▸ PROBLEM STATEMENT
Going from the top of the data below, give again each line through the one containing "d.mod := rfl", both ends kept.

Stored data entries
- Opening Delimiter -

-- ==== Sys2Proof/Laws/State.lean ====
section
/-! SUPPORT. One lemma for each part of the block under each update: what the update leaves as it was. -/

namespace Sys2Proof.Machine

variable (d : Dev)

@[simp] theorem Dev.setReg_free (a : Nat) (v : W32) : (d.setReg a v).free = d.free := rfl
@[simp] theorem Dev.setReg_rdata (a : Nat) (v : W32) : (d.setReg a v).rdata = d.rdata := rfl
@[simp] theorem Dev.setReg_rbytes (a : Nat) (v : W32) : (d.setReg a v).rbytes = d.rbytes := rfl
@[simp] theorem Dev.setReg_latch (a : Nat) (v : W32) : (d.setReg a v).latch = d.latch := rfl
@[simp] theorem Dev.setReg_staged (a : Nat) (v : W32) : (d.setReg a v).staged = d.staged := rfl
@[simp] theorem Dev.setReg_mod (a : Nat) (v : W32) : (d.setReg a v).mod = d.mod := rfl
@[simp] theorem Dev.setReg_time (a : Nat) (v : W32) : (d.setReg a v).time = d.time := rfl
@[simp] theorem Dev.setReg_ttbl (a : Nat) (v : W32) : (d.setReg a v).ttbl = d.ttbl := rfl
@[simp] theorem Dev.setReg_mbox (a : Nat) (v : W32) : (d.setReg a v).mbox = d.mbox := rfl
@[simp] theorem Dev.setReg_fw (a : Nat) (v : W32) : (d.setReg a v).fw = d.fw := rfl
@[simp] theorem Dev.setReg_memi (a : Nat) (v : W32) : (d.setReg a v).memi = d.memi := rfl
@[simp] theorem Dev.setReg_obs (a : Nat) (v : W32) : (d.setReg a v).obs = d.obs := rfl
@[simp] theorem Dev.setReg_power (a : Nat) (v : W32) : (d.setReg a v).power = d.power := rfl
@[simp] theorem Dev.setReg_fuse (a : Nat) (v : W32) : (d.setReg a v).fuse = d.fuse := rfl
@[simp] theorem Dev.setReg_lcs (a : Nat) (v : W32) : (d.setReg a v).lcs = d.lcs := rfl
@[simp] theorem Dev.setReg_fe (a : Nat) (v : W32) : (d.setReg a v).fe = d.fe := rfl
@[simp] theorem Dev.setReg_therm (a : Nat) (v : W32) : (d.setReg a v).therm = d.therm := rfl
@[simp] theorem Dev.setReg_link (a : Nat) (v : W32) : (d.setReg a v).link = d.link := rfl
@[simp] theorem Dev.setReg_fhp (a : Nat) (v : W32) : (d.setReg a v).fhp = d.fhp := rfl
@[simp] theorem Dev.setReg_tiles (a : Nat) (v : W32) : (d.setReg a v).tiles = d.tiles := rfl
@[simp] theorem Dev.setReg_beam (a : Nat) (v : W32) : (d.setReg a v).beam = d.beam := rfl
@[simp] theorem Dev.setReg_clu (a : Nat) (v : W32) : (d.setReg a v).clu = d.clu := rfl
@[simp] theorem Dev.setReg_rf (a : Nat) (v : W32) : (d.setReg a v).rf = d.rf := rfl
@[simp] theorem Dev.setReg_dpd (a : Nat) (v : W32) : (d.setReg a v).dpd = d.dpd := rfl
@[simp] theorem Dev.setReg_cal (a : Nat) (v : W32) : (d.setReg a v).cal = d.cal := rfl
@[simp] theorem Dev.setReg_rmb (a : Nat) (v : W32) : (d.setReg a v).rmb = d.rmb := rfl
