theorem wit_fallbackSet : ∃ (s : State) (h : CmdHdr) (pl : List Byte), CmdOk s h 0x3020 pl ∧ byteAt pl 0 ≤ 7 ∧ byteAt pl 1 ≤ 1 ∧
    1 ≤ byteAt pl 3 ∧ byteAt pl 3 ≤ 15 ∧ byteAt pl 2 + byteAt pl 3 ≤ 32 ∧ pl.length = 4 + 256 * byteAt pl 3 ∧
    s.dev.beamOn = false ∧ s.dev.beam.commits = [] :=
  ⟨inMod .standby, hdr0, [7, 1, 31, 1] ++ List.replicate 256 0, cmdOk_of_first (by decide +kernel), by decide +kernel⟩

theorem wit_beamSet : ∃ (s : State) (h : CmdHdr) (pl : List Byte), CmdOk s h 0x3021 pl ∧ 1 ≤ leAt pl 2 2 ∧ leAt pl 2 2 ≤ 15 ∧
    leAt pl 0 2 + leAt pl 2 2 ≤ s.dev.nbeam ∧ pl.length = 8 + 256 * leAt pl 2 2 ∧ s.dev.beamOn = false ∧
    s.dev.beam.commits = [] :=
  ⟨inMod .standby (setAll {} [(F.BEAM_NBEAM_NBEAM, 1)]), hdr0, [0, 0, 1, 0, 0, 0, 0, 0] ++ List.replicate 256 0,
    cmdOk_of_first (by decide +kernel), by decide +kernel⟩

theorem wit_wsetCommit : ∃ (s : State) (h : CmdHdr) (pl : List Byte), CmdOk s h 0x3012 pl ∧ pl.length = 12 ∧
    s.dev.wsUsed (byteAt pl 0) = true ∧ (byteAt pl 1).testBit 0 = true ∧ s.dev.getF (F.BEAM_WSn_STAT_STATE (byteAt pl 0)) = 1 ∧
    s.dev.beam.commits = [] ∧ (s.dev.reg (A.BEAM_WSn_WCNT (byteAt pl 0))).toNat < leAt pl 8 4 ∧
    s.dev.nowAir ≤ s.dev.cutoff (byteAt pl 0) (s.dev.nextTarget (byteAt pl 0)) :=
  ⟨inMod .ready (setAll {} (setIn 1)), hdr0, [63, 1, 0, 0, 0, 0, 0, 0, 4, 0, 0, 0], cmdOk_of_first (by decide +kernel),
    by decide +kernel⟩

theorem wit_wsetStat : ∃ (s : State) (h : CmdHdr) (pl : List Byte), CmdOk s h 0x3014 pl ∧ pl.length = 4 ∧ byteAt pl 0 < 64 :=
  ⟨inMod .standby, hdr0, [63, 0, 0, 0], cmdOk_of_first (by decide +kernel), by decide +kernel⟩

theorem wit_ctxCfg : ∃ (s : State) (h : CmdHdr) (pl : List Byte), CmdOk s h 0x3030 pl ∧ pl.length = 8 ∧ 1 ≤ leAt pl 0 2 ∧
    leAt pl 0 2 ≤ 512 ∧ byteAt pl 2 ∈ [1, 2] ∧ byteAt pl 3 ∈ [4, 8, 16] ∧ 1 ≤ leAt pl 4 2 ∧ leAt pl 4 2 ≤ 1023 ∧
    s.dev.storeFits (leAt pl 0 2) (byteAt pl 2) (byteAt pl 3) (leAt pl 4 2) (s.dev.regionSize 1) = true :=
  ⟨inMod .standby, hdr0, [0, 1, 1, 16, 69, 0, 0, 0], cmdOk_of_first (by decide +kernel), by decide +kernel⟩

theorem wit_userCfg : ∃ (s : State) (h : CmdHdr) (pl : List Byte), CmdOk s h 0x3031 pl ∧ pl.length = 8 ∧
    leAt pl 0 2 < s.dev.nUser ∧ ucOk (leAt pl 4 4) = true ∧ ((leAt pl 4 4).testBit 30 = true → s.dev.ctxPorts = 2) :=
  ⟨inMod .ready (setAll {} [(⟨A.BEAM_CTX_CFG, 0, 10⟩, 64)]), hdr0, [63, 0, 0, 0, 0, 0, 0, 0], cmdOk_of_first (by decide +kernel),
    by decide +kernel⟩
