-- ==== Sys2Proof/Machine/Compare.lean ====
section
/-! DEFINITION. LessThan and Equals (44_compare.md R130, R131). -/

namespace Sys2Proof.Machine

/-- LT: `dest = 1 if val(p0) < val(p1) else 0` (R130). -/
def execLt (p0 p1 p2 : Param) (s : State) : Host.Outcome State Fault Refusal :=
  execRRW (fun x y => .ok (aluLess x y)) p0 p1 p2 s

/-- EQ: `dest = 1 if val(p0) = val(p1) else 0` (R131). -/
def execEq (p0 p1 p2 : Param) (s : State) : Host.Outcome State Fault Refusal :=
  execRRW (fun x y => .ok (aluEqual x y)) p0 p1 p2 s

end Sys2Proof.Machine
end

- Closing Delimiter -

▸ ANSWER TO THE PROBLEM
-- ==== Sys2Proof/Laws/State.lean ====
section
/-! SUPPORT. One lemma for each part of the block under each update: what the update leaves as it was. -/

namespace Sys2Proof.Machine

variable (d : Dev)

@[simp] theorem Dev.setReg_free (a : Nat) (v : W32) : (d.setReg a v).free = d.free := rfl
@[simp] theorem Dev.setReg_rdata (a : Nat) (v : W32) : (d.setReg a v).rdata = d.rdata := rfl
@[simp] theorem Dev.setReg_rbytes (a : Nat) (v : W32) : (d.setReg a v).rbytes = d.rbytes := rfl
@[simp] theorem Dev.setReg_latch (a : Nat) (v : W32) : (d.setReg a v).latch = d.latch := rfl
@[simp] theorem Dev.setReg_staged (a : Nat) (v : W32) : (d.setReg a v).staged = d.staged := rfl
@[simp] theorem Dev.setReg_mod (a : Nat) (v : W32) : (d.setReg a v).mod = d.mod := rfl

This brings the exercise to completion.